PROBLEM DESCRIPTION: Return only the stretch of the material below that begins with the line containing "CompletesV (.imul m" and ends with the line containing "def Obligations.PairArithmetic : Prop", exactly; both of those lines belong to it.

STUDY MATERIAL:
-- ==== Sys2Proof/Certificates/Slice0/Obligations.lean ====
section
/-! DEFINITION. The statements about the model, for the provers. -/

open Sys2Proof Sys2Proof.Machine

/-! ### Register instructions (spec/08) -/

/-- R138, R132: MOV, MOVI, SEL and PMOV in all their forms complete, write what they are given, and leave everything else. -/
def Obligations.MovesComplete : Prop :=
  (∀ m d a, CompletesV (.mov m d a) m [a] d (lastReads m [a] []) fun v t x => x = v.srcA m t a) ∧
  (∀ m d imm, CompletesV (.movi m d imm) m [] d [] fun _ _ x => x = imm) ∧
  (∀ m d a b c, CompletesV (.sel m d a b c) m [a, b] d (lastReads m [a] [b]) fun v t x =>
    x = if v.readP t c then v.srcA m t a else v.srcB m t b) ∧
  (∀ m d a, CompletesP (.pmov m (.pp d a)) m [] d [] fun v t => v.readP t a) ∧
  (∀ m d a, CompletesP (.pmov m (.nz d a)) m [a] d (lastReads m [a] []) fun v t => decide (v.srcA m t a ≠ 0)) ∧
  (∀ m d a, CompletesV (.pmov m (.toV d a)) m [] d [] fun v t x => x = if v.readP t a then 1 else 0) ∧
  (∀ m d, CompletesP (.pmov m (.clr d)) m [] d [] fun _ _ => false) ∧
  ∀ m d, CompletesP (.pmov m (.set d)) m [] d [] fun _ _ => true

/-- R140, R136: IADD, ISUB and IMUL on words and on packed elements: every element of the result is the exact sum,
difference or product of the signed elements, wrapped, or clamped with SAT. -/
def Obligations.ElementArithmetic : Prop := ∀ m ty d a b, ty ≠ IntTy.i64 →
  let w := IntTy.bits ty
  let is (f : Int → Int → Int) (v : State) (t : Tid) (x : Word) : Prop := ∀ i, i < 32 / w →
    elemOf w i x = fit (xmOrPlain m).sat w (f (elemOf w i (v.srcA m t a)).toInt (elemOf w i (v.srcB m t b)).toInt)
  CompletesV (.iadd m ty d a b) m [a, b] d (lastReads m [a] [b]) (is fun x y => x + y) ∧
  CompletesV (.isub m ty d a b) m [a, b] d (lastReads m [a] [b]) (is fun x y => x - y) ∧
  CompletesV (.imul m ty d a b) m [a, b] d (lastReads m [a] [b]) (is fun x y => x * y)

/-- R140, R136: the 64-bit forms of IADD, ISUB and IMUL on register pairs. -/
def Obligations.PairArithmetic : Prop := ∀ m d a b,
  let srcs := [a, regAt a 1, b, regAt b 1]
  let rel := lastReads m [a, regAt a 1] [b, regAt b 1]
  let is (f : Int → Int → Int) (v : State) (t : Tid) (x : BitVec 64) : Prop :=
    x = fit (xmOrPlain m).sat 64 (f (v.srcA2 m t a).toInt (v.srcB2 m t b).toInt)
  CompletesV2 (.iadd m .i64 d a b) m srcs d rel (is fun x y => x + y) ∧
  CompletesV2 (.isub m .i64 d a b) m srcs d rel (is fun x y => x - y) ∧
  CompletesV2 (.imul m .i64 d a b) m srcs d rel (is fun x y => x * y)

/-- R140: IMULH, IMAD, IMADW and IADDI: the high word of the exact product, the fused sums with their addend (vC or vD, and
the destination pair), and the sum with an immediate. -/
def Obligations.WideArithmetic : Prop :=
  (∀ m d a b, CompletesV (.imulh m false d a b) m [a, b] d (lastReads m [a] [b]) fun v t x =>
    x = (BitVec.ofInt 64 ((v.srcA m t a).toInt * (v.srcB m t b).toInt)).extractLsb' 32 32) ∧
  (∀ m d a b, CompletesV (.imulh m true d a b) m [a, b] d (lastReads m [a] [b]) fun v t x =>
    x = (BitVec.ofNat 64 ((v.srcA m t a).toNat * (v.srcB m t b).toNat)).extractLsb' 32 32) ∧
  (∀ m d a b, CompletesV (.imad m d a b) m [a, b, addendReg m d] d (lastReads3 m [a] [b] [addendReg m d]) fun v t x =>
    x = fit (xmOrPlain m).sat 32
      ((v.srcA m t a).toInt * (v.srcB m t b).toInt + (v.readV t (addendReg m d)).toInt)) ∧
  (∀ m d a b, CompletesV2 (.imadw m false d a b) m [a, b, d, regAt d 1] d (lastReads m [a] [b]) fun v t x =>
    x = v.readV t (regAt d 1) ++ v.readV t d + BitVec.ofInt 64 ((v.srcA m t a).toInt * (v.srcB m t b).toInt)) ∧
  (∀ m d a b, CompletesV2 (.imadw m true d a b) m [a, b, d, regAt d 1] d (lastReads m [a] [b]) fun v t x =>
    x = v.readV t (regAt d 1) ++ v.readV t d + BitVec.ofNat 64 ((v.srcA m t a).toNat * (v.srcB m t b).toNat)) ∧
  ∀ m d a imm, CompletesV (.iaddi m d a imm) m [a] d (lastReads m [a] []) fun v t x =>
    x = fit (xmOrPlain m).sat 32 ((v.srcA m t a).toInt + imm.toInt)
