-- ==== Sys2Proof/Laws/State.lean ====
section
/-! SUPPORT. What each update of one object leaves as it was, field by field. -/

namespace Sys2Proof.Machine

/-! ### modBand: a band -/

@[simp] theorem State.modBand_agenda (s : State) (b : Nat) (f : Band → Band) : (s.modBand b f).agenda = s.agenda := rfl
@[simp] theorem State.modBand_clock (s : State) (b : Nat) (f : Band → Band) : (s.modBand b f).clock = s.clock := rfl
@[simp] theorem State.modBand_fresh (s : State) (b : Nat) (f : Band → Band) : (s.modBand b f).fresh = s.fresh := rfl
@[simp] theorem State.modBand_mem (s : State) (b : Nat) (f : Band → Band) : (s.modBand b f).mem = s.mem := rfl
@[simp] theorem State.modBand_peerMem (s : State) (b : Nat) (f : Band → Band) : (s.modBand b f).peerMem = s.peerMem := rfl
@[simp] theorem State.modBand_poison (s : State) (b : Nat) (f : Band → Band) : (s.modBand b f).poison = s.poison := rfl
@[simp] theorem State.modBand_ctxs (s : State) (b : Nat) (f : Band → Band) : (s.modBand b f).ctxs = s.ctxs := rfl
@[simp] theorem State.modBand_grids (s : State) (b : Nat) (f : Band → Band) : (s.modBand b f).grids = s.grids := rfl
@[simp] theorem State.modBand_launches (s : State) (b : Nat) (f : Band → Band) : (s.modBand b f).launches = s.launches := rfl
@[simp] theorem State.modBand_children (s : State) (b : Nat) (f : Band → Band) : (s.modBand b f).children = s.children := rfl
@[simp] theorem State.modBand_deps (s : State) (b : Nat) (f : Band → Band) : (s.modBand b f).deps = s.deps := rfl
@[simp] theorem State.modBand_packets (s : State) (b : Nat) (f : Band → Band) : (s.modBand b f).packets = s.packets := rfl
@[simp] theorem State.modBand_rings (s : State) (b : Nat) (f : Band → Band) : (s.modBand b f).rings = s.rings := rfl
@[simp] theorem State.modBand_sliceSeq (s : State) (b : Nat) (f : Band → Band) : (s.modBand b f).sliceSeq = s.sliceSeq := rfl
@[simp] theorem State.modBand_sleepers (s : State) (b : Nat) (f : Band → Band) : (s.modBand b f).sleepers = s.sleepers := rfl
@[simp] theorem State.modBand_queues (s : State) (b : Nat) (f : Band → Band) : (s.modBand b f).queues = s.queues := rfl
@[simp] theorem State.modBand_quads (s : State) (b : Nat) (f : Band → Band) : (s.modBand b f).quads = s.quads := rfl
@[simp] theorem State.modBand_cores (s : State) (b : Nat) (f : Band → Band) : (s.modBand b f).cores = s.cores := rfl
@[simp] theorem State.modBand_dies (s : State) (b : Nat) (f : Band → Band) : (s.modBand b f).dies = s.dies := rfl
@[simp] theorem State.modBand_slots (s : State) (b : Nat) (f : Band → Band) : (s.modBand b f).slots = s.slots := rfl
@[simp] theorem State.modBand_bundles (s : State) (b : Nat) (f : Band → Band) : (s.modBand b f).bundles = s.bundles := rfl
@[simp] theorem State.modBand_cur (s : State) (b : Nat) (f : Band → Band) : (s.modBand b f).cur = s.cur := rfl
@[simp] theorem State.modBand_group (s : State) (b : Nat) (f : Band → Band) : (s.modBand b f).group = s.group := rfl
@[simp] theorem State.modBand_pending (s : State) (b : Nat) (f : Band → Band) : (s.modBand b f).pending = s.pending := rfl
@[simp] theorem State.modBand_holds (s : State) (b : Nat) (f : Band → Band) : (s.modBand b f).holds = s.holds := rfl
@[simp] theorem State.modBand_flights (s : State) (b : Nat) (f : Band → Band) : (s.modBand b f).flights = s.flights := rfl
@[simp] theorem State.modBand_walks (s : State) (b : Nat) (f : Band → Band) : (s.modBand b f).walks = s.walks := rfl
@[simp] theorem State.modBand_homes (s : State) (b : Nat) (f : Band → Band) : (s.modBand b f).homes = s.homes := rfl
@[simp] theorem State.modBand_msgs (s : State) (b : Nat) (f : Band → Band) : (s.modBand b f).msgs = s.msgs := rfl
@[simp] theorem State.modBand_borrows (s : State) (b : Nat) (f : Band → Band) : (s.modBand b f).borrows = s.borrows := rfl
@[simp] theorem State.modBand_families (s : State) (b : Nat) (f : Band → Band) : (s.modBand b f).families = s.families := rfl
@[simp] theorem State.modBand_returns (s : State) (b : Nat) (f : Band → Band) : (s.modBand b f).returns = s.returns := rfl
@[simp] theorem State.modBand_ops (s : State) (b : Nat) (f : Band → Band) : (s.modBand b f).ops = s.ops := rfl
@[simp] theorem State.modBand_chunks (s : State) (b : Nat) (f : Band → Band) : (s.modBand b f).chunks = s.chunks := rfl
@[simp] theorem State.modBand_asyncs (s : State) (b : Nat) (f : Band → Band) : (s.modBand b f).asyncs = s.asyncs := rfl
@[simp] theorem State.modBand_pairActs (s : State) (b : Nat) (f : Band → Band) : (s.modBand b f).pairActs = s.pairActs := rfl
@[simp] theorem State.modBand_shadows (s : State) (b : Nat) (f : Band → Band) : (s.modBand b f).shadows = s.shadows := rfl
@[simp] theorem State.modBand_invals (s : State) (b : Nat) (f : Band → Band) : (s.modBand b f).invals = s.invals := rfl
@[simp] theorem State.modBand_peerReqs (s : State) (b : Nat) (f : Band → Band) : (s.modBand b f).peerReqs = s.peerReqs := rfl
@[simp] theorem State.modBand_dev (s : State) (b : Nat) (f : Band → Band) : (s.modBand b f).dev = s.dev := rfl
@[simp] theorem State.modBand_outbox (s : State) (b : Nat) (f : Band → Band) : (s.modBand b f).outbox = s.outbox := rfl
@[simp] theorem State.modBand_cmd (s : State) (b : Nat) (f : Band → Band) : (s.modBand b f).cmd = s.cmd := rfl
@[simp] theorem State.modBand_unreturned (s : State) (b : Nat) (f : Band → Band) : (s.modBand b f).unreturned = s.unreturned := rfl
@[simp] theorem State.modBand_pins (s : State) (b : Nat) (f : Band → Band) : (s.modBand b f).pins = s.pins := rfl
@[simp] theorem State.modBand_snaps (s : State) (b : Nat) (f : Band → Band) : (s.modBand b f).snaps = s.snaps := rfl
@[simp] theorem State.modBand_now (s : State) (b : Nat) (f : Band → Band) : (s.modBand b f).now = s.now := rfl
@[simp] theorem State.modBand_mail (s : State) (b : Nat) (f : Band → Band) : (s.modBand b f).mail = s.mail := rfl
@[simp] theorem State.modBand_stale (s : State) (b : Nat) (f : Band → Band) : (s.modBand b f).stale = s.stale := rfl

TASK SOLUTION:
  CompletesV (.imul m ty d a b) m [a, b] d (lastReads m [a] [b]) (is fun x y => x * y)

/-- R140, R136: the 64-bit forms of IADD, ISUB and IMUL on register pairs. -/
def Obligations.PairArithmetic : Prop := ∀ m d a b,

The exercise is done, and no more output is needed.